Я провожу много времени с маленькими соловьями, часто вижусь с леди М... и избегаю общего общества, насколько могу. Юные леди ведут бурлескный дневник, в котором записывают хронику своих ежедневных «fata», иллюстрированную самыми экстравагантными рисунками, что бесконечно забавно. После этого мы поем, разговариваем или разыгрываем картины, в которых мать, с ее талантом к драме, придумывает восхитительные костюмы из самых разнородных материалов. Вы бы посмеялись, если бы увидели «дикую ирландку» с усами и бакенбардами, нарисованными углем, с носовым платком и палкой в руке, которая вошла как моя карикатура. У этих девушек неисчерпаемый запас грации и живости, совершенно не английский, но поистине ирландский.
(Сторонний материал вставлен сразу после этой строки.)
-- ==== Sys2Proof/Syntax.lean ====
section
/-! DEFINITION. The commands of the block: one constructor for each row of spec/opcode_table.json. Naray and standard
CXL commands carry the path they arrive on and their input payload bytes (15 R531 to R560); every other command carries
what the outside decides of it. -/

namespace Sys2Proof

/-- A command path of 14 R485: a mailbox of a function, a slot of its fast command ring, or the sideband. -/
inductive Path where
  | primary (fn : Nat)
  | secondary (fn : Nat)
  | ring (fn slot tag : Nat)
  | sideband
  deriving DecidableEq, Repr

/-- A CXL.mem request: a read (noCopy: the host keeps no copy, 13 R477), or a write with its byte enables. -/
inductive MemKind where
  | read (noCopy : Bool)
  | write (data : Line) (enables : BitVec 64) (poisoned : Bool)
  deriving DecidableEq, Repr

/-- A CXL.mem request of function `fn` at a host physical address. -/
structure MemReq where
  fn   : Nat
  hpa  : Nat
  kind : MemKind
  deriving DecidableEq, Repr

/-- What the DRAM array returns beyond what was stored (07 R226 to R234): symbols upset since the last write (channel,
CLA, stored symbol, XOR), and lines that come back as another line of the channel (channel, CLA, CLA returned). -/
structure ReadEnv where
  upsets    : List (Nat × Nat × Nat × Byte)
  misdirect : List (Nat × Nat × Nat)
  deriving DecidableEq, Repr

/-- A queued reread: what the array returns, and whether an uncorrectable SRAM error halts the context (07 R250, R261, R262). -/
structure DemandRead where
  env  : ReadEnv
  halt : Bool
  deriving DecidableEq, Repr

/-- A line of a resilver pass: its channel, and whether an uncorrectable SRAM error halts the context (07 R245, R261, R262). -/
structure ResilverStep where
  channel : Nat
  halt    : Bool
  deriving DecidableEq, Repr

/-- An HDM decoder as the host commits it (02 R59): base and size in bytes, ways, granularity, position, DPA skip. -/
structure DecoderCfg where
  base  : Nat
  size  : Nat
  ways  : Nat
  gran  : Nat
  way   : Nat
  skip  : Nat
  bi    : Bool
  lock  : Bool
  deriving DecidableEq, Repr

/-- The PCIe configuration, MSI-X and decoder fields of a function that a host writes and that no row of its own writes (02 R59, R63, R64,
R78, R80, R81, R83; 12 R448; 17 R604). -/
inductive CfgReg where
  | maxPayload
  | maxReadRequest
  | aspmL1Enable
  | ptmEnable
  | functionMask
  | vectorMask (v : Nat)
  | vectorWord (v k : Nat)     -- message address (k = 0, 1) and data (k = 2) of a vector
  | command
  | powerState
  | bar (k : Nat)
  | aerCorrectable
  | aerUncorrectable
  | decoderControl (index : Nat)   -- writing 0 to Commit uncommits
  deriving DecidableEq, Repr

/-- The register a REGISTER_WRITE names: an offset in BAR0 of a function, a field of its configuration space or MSI-X
table, or an offset of a control node (01 R32), which only firmware reaches. -/
inductive RegTarget where
  | bar0 (fn offset : Nat)
  | config (fn : Nat) (r : CfgReg)
  | node (n offset : Nat)
  deriving DecidableEq, Repr

/-- A ring of a function: its fast command ring, a free ring or an egress ring. -/
inductive RingName where
  | fcr
  | free (m : Nat)
  | egress (n : Nat)
  deriving DecidableEq, Repr

/-- A fault report of a unit from outside what the model computes (16 R568): source, requester, detail. -/
structure FaultIn where
  source    : Nat
  requester : Option Nat
  detail    : Nat
  deriving DecidableEq, Repr

/-- How a link trained (02 R53 to R55, R81, R86). -/
structure LinkCfg where
  gts     : Nat
  flit68  : Bool
  latOpt  : Bool
  mps     : Nat
  ltssmOk : Bool
  width   : Nat
  deriving DecidableEq, Repr

/-- One channel's population as its DIMMs' SPD reports it (09 R309, R310). -/
structure PopCfg where
  dimms   : Nat
  mrdimm  : Bool
  capGib  : Nat
  die32   : Bool
  threeDs : Bool
  serials : List Nat
  spdMax  : Nat
  deriving DecidableEq, Repr

/-- What a cold-start step finds (17 R623): whether the slot it tries is accepted, the DIMMs, a board rate limit. -/
structure BootInfo where
  slotOk    : Bool
  pops      : List (Option PopCfg)
  boardRate : Option Nat
  poweredOn : Bool
  deriving DecidableEq, Repr

/-- An SPDM message over DOE (02 R89): authentication, which opens a session of version 1.`minor`, set-up of IDE keys by IDE_KM, or stop
of the stream. -/
inductive SpdmMsg where
  | authenticate (minor : Nat)
  | setKeys
  | stop
  deriving DecidableEq, Repr
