-- ==== Sys2Proof/Machine/State.lean ====
section
/-! DEFINITION. The state of the XU9640: one structure for each unit, all of it plain data, and the state after
POR_N. Fields cite the rule that names them; the reset values the spec does not give are in notes/assumptions/4.md. -/

namespace Sys2Proof.Machine
open Sys2Proof

/-- Why the block would stop on a command. No rule of the spec stops the device on a command, so no meaning ends in a fault (safe). -/
inductive Fault where
  /-- No command raises it: the host's interface asks for a type of faults, and this is its one value (safe). -/
  | unreachable
  deriving DecidableEq, Repr

/-- Why a command has no meaning. -/
inductive Refusal where
  /-- Raised by an arm of `exec` whose meaning is not written, with the command's mnemonic; no arm raises it now (safe: the block
  stops). -/
  | notModelled (mnemonic : String)
  deriving DecidableEq, Repr

/-- What the device sends: responses, TLPs, messages, snoops, notifications, flash writes (log 2). -/
inductive Out where
  /-- A response on a command path: CXL return code, output payload, and whether it is the final one (14 R493). -/
  | completion (p : Path) (rc : Nat) (payload : Bytes) (final : Bool)
  /-- An initiator write into host memory (02 R81): function, address, bytes, requester code (01 R26). -/
  | hostWrite (fn addr : Nat) (data : Bytes) (who : Nat)
  /-- A fetch of fast command ring entries (02 R83). -/
  | hostRead (fn addr len : Nat)
  /-- An MSI-X message (02 R79). -/
  | msix (fn vector : Nat)
  /-- A CXL.mem read completion: function, HPA, data, poison. -/
  | readData (fn hpa : Nat) (data : Line) (poison : Bool)
  /-- A CXL.mem write completion (01 R38). -/
  | writeDone (fn hpa : Nat)
  /-- A back-invalidate snoop of a line (01 R42, R43). -/
  | snoop (fn line : Nat)
  /-- An in-band interrupt or Host Notify to the board controller (16 R567). -/
  | bmcNotify (source : Nat)
  /-- Viral signalled on a function's link (02 R100). -/
  | viral (fn : Nat)
  /-- The value a register read returns. -/
  | regValue (v : Nat)
  /-- A PTM dialogue on a function's link (12 R445). -/
  | ptmRequest (fn : Nat)
  /-- A DOE response (02 R89). -/
  | doe (fn : Nat) (m : SpdmMsg)
  /-- An AER correctable error message of a function (02 R97). -/
  | errCor (fn : Nat)
  /-- A write of a requester dropped and logged: its code, the address, the cause (1 owner mask, 2 frozen, 3 viral, 4 no region, 5 a rank
  out for hard repair, by channel and channel line; 01 R35, 02 R101, 14 R517, 03 R105, 07 R255). -/
  | dropLog (fn addr cause : Nat)
  /-- A write of firmware to the boot flash: the offset of its area (17 R624). -/
  | flash (area : Nat)
  deriving DecidableEq, Repr

/-! ### Host ports (02) -/

/-- Link states (02 R53, R92, R98; 16 R570). -/
inductive LinkState where
  | down | l0 | l1 | recovery | disabled
  deriving DecidableEq, Repr

/-- An HDM decoder (02 R59 to R62). -/
structure Decoder where
  cfg       : DecoderCfg
  committed : Bool
  err       : Bool         -- Error Not Committed: the last commit was refused
  dpa       : Nat          -- where its DPA range begins, fixed at the commit
  deriving DecidableEq, Repr

/-- A registered fast command ring (14 R489): bases, slots, moderation, entries completed but not signalled. -/
structure Fcr where
  sub       : Nat
  comp      : Nat
  slots     : Nat
  modCount  : Nat
  modTime   : Nat
  fetching  : Nat          -- entries asked for and not arrived (02 R83)
  outstanding : List (Nat × Nat)   -- (slot count, TAG) fetched and not finally completed
  done      : List (Nat × Nat)     -- (slot count, TAG) finally completed, until the slot is used again
  unsig     : Nat
  unsigAt   : Nat
  deriving DecidableEq, Repr

/-- A registered free ring (11 R377 to R379). -/
structure FreeRing where
  base      : Nat
  slots     : Nat
  sizeCode  : Nat
  region    : Nat
  modCount  : Nat
  modTime   : Nat
  prod      : Nat          -- batches written, P of 02 R75
  cons      : Nat          -- consumer count C
  inSlots   : List (List Nat)   -- runs of each unconsumed batch, oldest first
  passed    : Nat              -- turns passed over for want of free runs (11 R381)
  unsig     : Nat
  unsigAt   : Nat
  deriving DecidableEq, Repr

/-- A registered egress ring (11 R402, R403; 02 R93). -/
structure EgressRing where
  base      : Nat
  recBase   : Nat
  slots     : Nat
  slotSize  : Nat
  modCount  : Nat
  modTime   : Nat
  alt       : Option (Nat × Nat)
  diverted  : Bool         -- traffic stays on the alternate until paired again (R93)
  prod      : Nat
  cons      : Nat
  unsig     : Nat
  unsigAt   : Nat
  deriving DecidableEq, Repr

/-- One host function, with its link (02 R58). -/
structure HostFn where
  exist     : Bool
  link      : LinkState
  slow      : Bool
  latOpt    : Bool
  gts       : Nat          -- rate and width of the link, 0 while it is down (R53)
  width     : Nat
  mps       : Nat
  mrrs      : Nat
  bme       : Bool
  aspmL1    : Bool
  ptmEn     : Bool
  command   : Nat                 -- the command register but for Bus Master Enable (R63)
  d3        : Bool                -- Power Management state: D3hot (R63)
  bars      : List Nat            -- bases of BAR0 and BAR2 (R64)
  aerCor    : Nat                 -- AER correctable and uncorrectable error status (R63, R97)
  aerUnc    : Nat
  decoders  : List Decoder
  snoopOff  : Bool
  spdm      : Option Nat          -- minor version of the SPDM session (R89)
  ideOn     : Bool
  ideOff    : Bool
  viral     : Bool
  memInfo   : Bool                -- Memory_Info_Valid (17 R629)
  intCause  : BitVec 8
  intEnable : BitVec 8
  fnMask    : Bool
  msixMask  : BitVec 256
  msixTab   : SMap Nat            -- word k of entry v at 4v + k: message address and data (R78)
  pba       : BitVec 256
  fcr       : Option Fcr
  fcrProd   : Nat
  fcrCons   : Nat
  fcrHalted : Bool
  freeRings : SMap (Option FreeRing)
  egress    : SMap (Option EgressRing)
  kept      : SMap (Option (Nat × Nat))  -- pairing kept for a ring cleared by a reset (02 R95)
  flitTimes : List Nat            -- times of the flit errors of the last 1 ms, oldest first (R97)
  held      : List MemReq
  withheld  : List MemReq         -- requests that the host keeps for want of credits (01 R48)
  answers   : List Out            -- responses held while the link is in recovery (R98)
  mbox      : List (Nat × Bytes)  -- return code and payload in the two mailboxes (R65)
  heldW     : List (Nat × Bytes × Nat)   -- initiator writes held: address, data, requester (02 R85, R98)
  lost      : Bool                -- the link left L0 without a reset and is not up again (16 R565)
  deriving DecidableEq, Repr

/-- A window write waiting in a posted-write queue (01 R49): function, window, enqueue (true) or counter, the records
left. -/
structure Posted where
  fn      : Nat
  window  : Nat
  enqueue : Bool
  records : List Bytes
  deriving DecidableEq, Repr

/-- A window write as a host sends it (02 R68, R69): enqueue (true) or counter, function, window, offset, bytes, whether all byte enables
are set, poisoned. -/
structure WindowWrite where
  enqueue  : Bool
  fn       : Nat
  window   : Nat
  offset   : Nat
  data     : Bytes
  enabled  : Bool
  poisoned : Bool
  deriving DecidableEq, Repr

/-- One port: its pin, arbiter, snoops and posted-write queue. -/
structure Port where
  perst    : Bool          -- true: PERST_N low
  share    : Nat
  snoops   : List (Nat × Nat)   -- (function, line)
  posted   : List Posted
  stalled  : List WindowWrite   -- writes that hosts keep for want of posted credits (01 R49)
  disabled : Bool
  deriving DecidableEq, Repr

structure Hp where
  fns    : List HostFn
  ports  : List Port
  straps : BitVec 6
  deriving DecidableEq, Repr

/-! ### Request router (01) -/

/-- How far a fetch of a line from DRAM has come: issued to the channels; decoded as ADDRESS_ERROR (07 R234); MEDIA or
tag-failed (or an ADDRESS_ERROR that stayed), waiting for repair; released speculatively, waiting for its tag result (08 R286); arrived, or
a full-line write that needs no fetch, waiting for a victim buffer entry (04 R129), with whether the line is installed. -/
inductive FetchStage where
  | waiting
  | reread
  | repair (tag addr : Bool) (data : Line)
  | spec (data : Line) (poison ok : Bool)
  | room (data : Line) (poison install : Bool)
  deriving DecidableEq, Repr

/-- A request waiting for a line. -/
structure Waiter where
  req : MemReq
  dpa : Nat
  deriving DecidableEq, Repr

/-- A near-store miss in flight: DPA line, id of its channel requests, the channel its copy is read from, waiting requests in
order. -/
structure Fetch where
  line    : Nat
  id      : Nat
  copy    : Nat
  waiters : List Waiter
  stage   : FetchStage
  deriving DecidableEq, Repr

structure Rr where
  ptr     : Nat
  fetches : List Fetch
  tied    : List (Nat × List MemReq)   -- requests ordered behind an engine's access of the same cycle (R45)
  deriving DecidableEq, Repr

/-! ### Regions (03) -/

/-- A media extent of a region: bytes per copy, base CLA on each channel, and its fill state (07 R264 to R266): blocks
below `filled` are filled, and blocks in `touched` were filled on touch. -/
structure Extent where
  size    : Nat
  bases   : List Nat
  filled  : Nat
  touched : List Nat
  deriving DecidableEq, Repr

/-- What a granule holds: its run of stalls, its chain, and whether it is churning (06 R201, R208, R225). -/
structure Owned where
  idx   : Nat
  m     : Nat
  links : List Nat
  churn : Bool
  deriving DecidableEq, Repr

/-- A region (03 R113, 05 R165, 06 R210, R214) with its yard lists (06 R190) and tier bookkeeping. -/
structure Region where
  base       : Nat
  size       : Nat
  tier       : Nat
  protect    : Nat
  grain      : Nat
  nsAlloc    : Nat
  mask       : Nat
  owner      : Nat
  ratio      : Nat
  scramble   : Bool
  spec       : Bool
  hdmDb      : Bool
  quotaInit  : Nat
  quota      : Nat
  watermark  : Nat
  up         : Nat
  down       : Nat
  firstTouch : Bool
  epoch      : Nat
  effort     : Nat
  lowPct     : Nat
  data       : Extent
  t1         : Extent
  yard       : Extent
  metaX      : Extent
  slack      : Extent          -- what rounding the region's media up to 1 GiB adds (03 R106); it holds no line
  freeRuns   : List (List Nat)
  freeLinks  : List Nat
  dirtyRuns  : List Nat        -- free runs and free links whose header or pointer the codec has yet to write (06 R189)
  dirtyLinks : List Nat
  leaked     : Nat             -- stalls and links left unfreed until the region is deleted (06 R201, R221; 07 R236)
  yardLow    : Bool
  tierShort  : Bool
  stretched  : Bool
  noMove     : List Nat
  candidates : List Nat
  queued     : List Nat
  frames     : List (Nat × Nat)    -- page and frame of each page in T1, MIG_UP or MIG_DOWN (05 R167)
  owns       : SMap (Option Owned)  -- what each granule holds (06 R201, R225)
  lostFrames : List Nat
  epochAt    : Nat
  sweepEnd   : Nat             -- when the last heat sweep of the region ends (05 R170)
  deriving DecidableEq, Repr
Старшая, которой восемнадцать, имеет карие глаза и волосы самого необычного вида и выражения, последние имеют своего рода глубокий золотистый оттенок, не будучи рыжими, а в первых — спокойное влажное сияние, поверх которого временами набегает совершенно красный свет, как от огня; но все же это всегда остается лишь интенсивным сиянием, а не вспышкой молнии, подобной той, что часто мелькает в глазах маленькой дикой девочки. У нее все — пламя; и под ее девичьим румянцем часто прорывается решимость и высокий дух мальчика. Неосторожная и увлеченная импульсом момента, она иногда поддается слишком большой живости, которая, однако, благодаря ее милой простоте и неподражаемой грации, лишь усиливает очарование, отличающее ее. Сегодня, когда объявили о моем экипаже, я воскликнул со вздохом: «Ah, que cette voiture vient mal à propos!» «Eh bien», — крикнула она с совершенным видом маленького гусара (она все еще была в мужском костюме), — «envoyez la au diable». Очень строгий и укоризненный взгляд ее мамы и взгляд ужаса от ее нежной сестры покрыли все ее маленькое личико, которое не было скрыто ее маскировкой, сплошь алым цветом: она опустила глаза, пристыженная, и выглядела неописуемо мило.

17 ноября.

Леди М... приняла меня сегодня в своем будуаре писательницы, где я застал ее за письмом, не без некоторого расчета на эффект, элегантно одетой и с перламутрово-золотым пером в руке. Она была занята новой книгой, для которой придумала очень хорошее название: «Мемуары о себе и для себя». Она спросила меня, что поставить первым: «о себе» или «для себя». Я решил в пользу первого как более естественного порядка; ибо заметил, что она должна написать, прежде чем она может написать. После этого мы вступили в шутливое состязание, в котором она упрекала меня в моем немецком педантизме и утверждала, что до сих пор «bonnet blanc» и «blanc bonnet» были одним и тем же; справедливость чего я был вынужден признать. Девиз, который она выбрала, был из Монтеня: «Je n’enseigne pas, je raconte». Она прочитала мне несколько отрывков, которые я счел очень хорошими. Эта женщина, которая кажется такой поверхностной, — совсем другое существо, когда берет перо в руки.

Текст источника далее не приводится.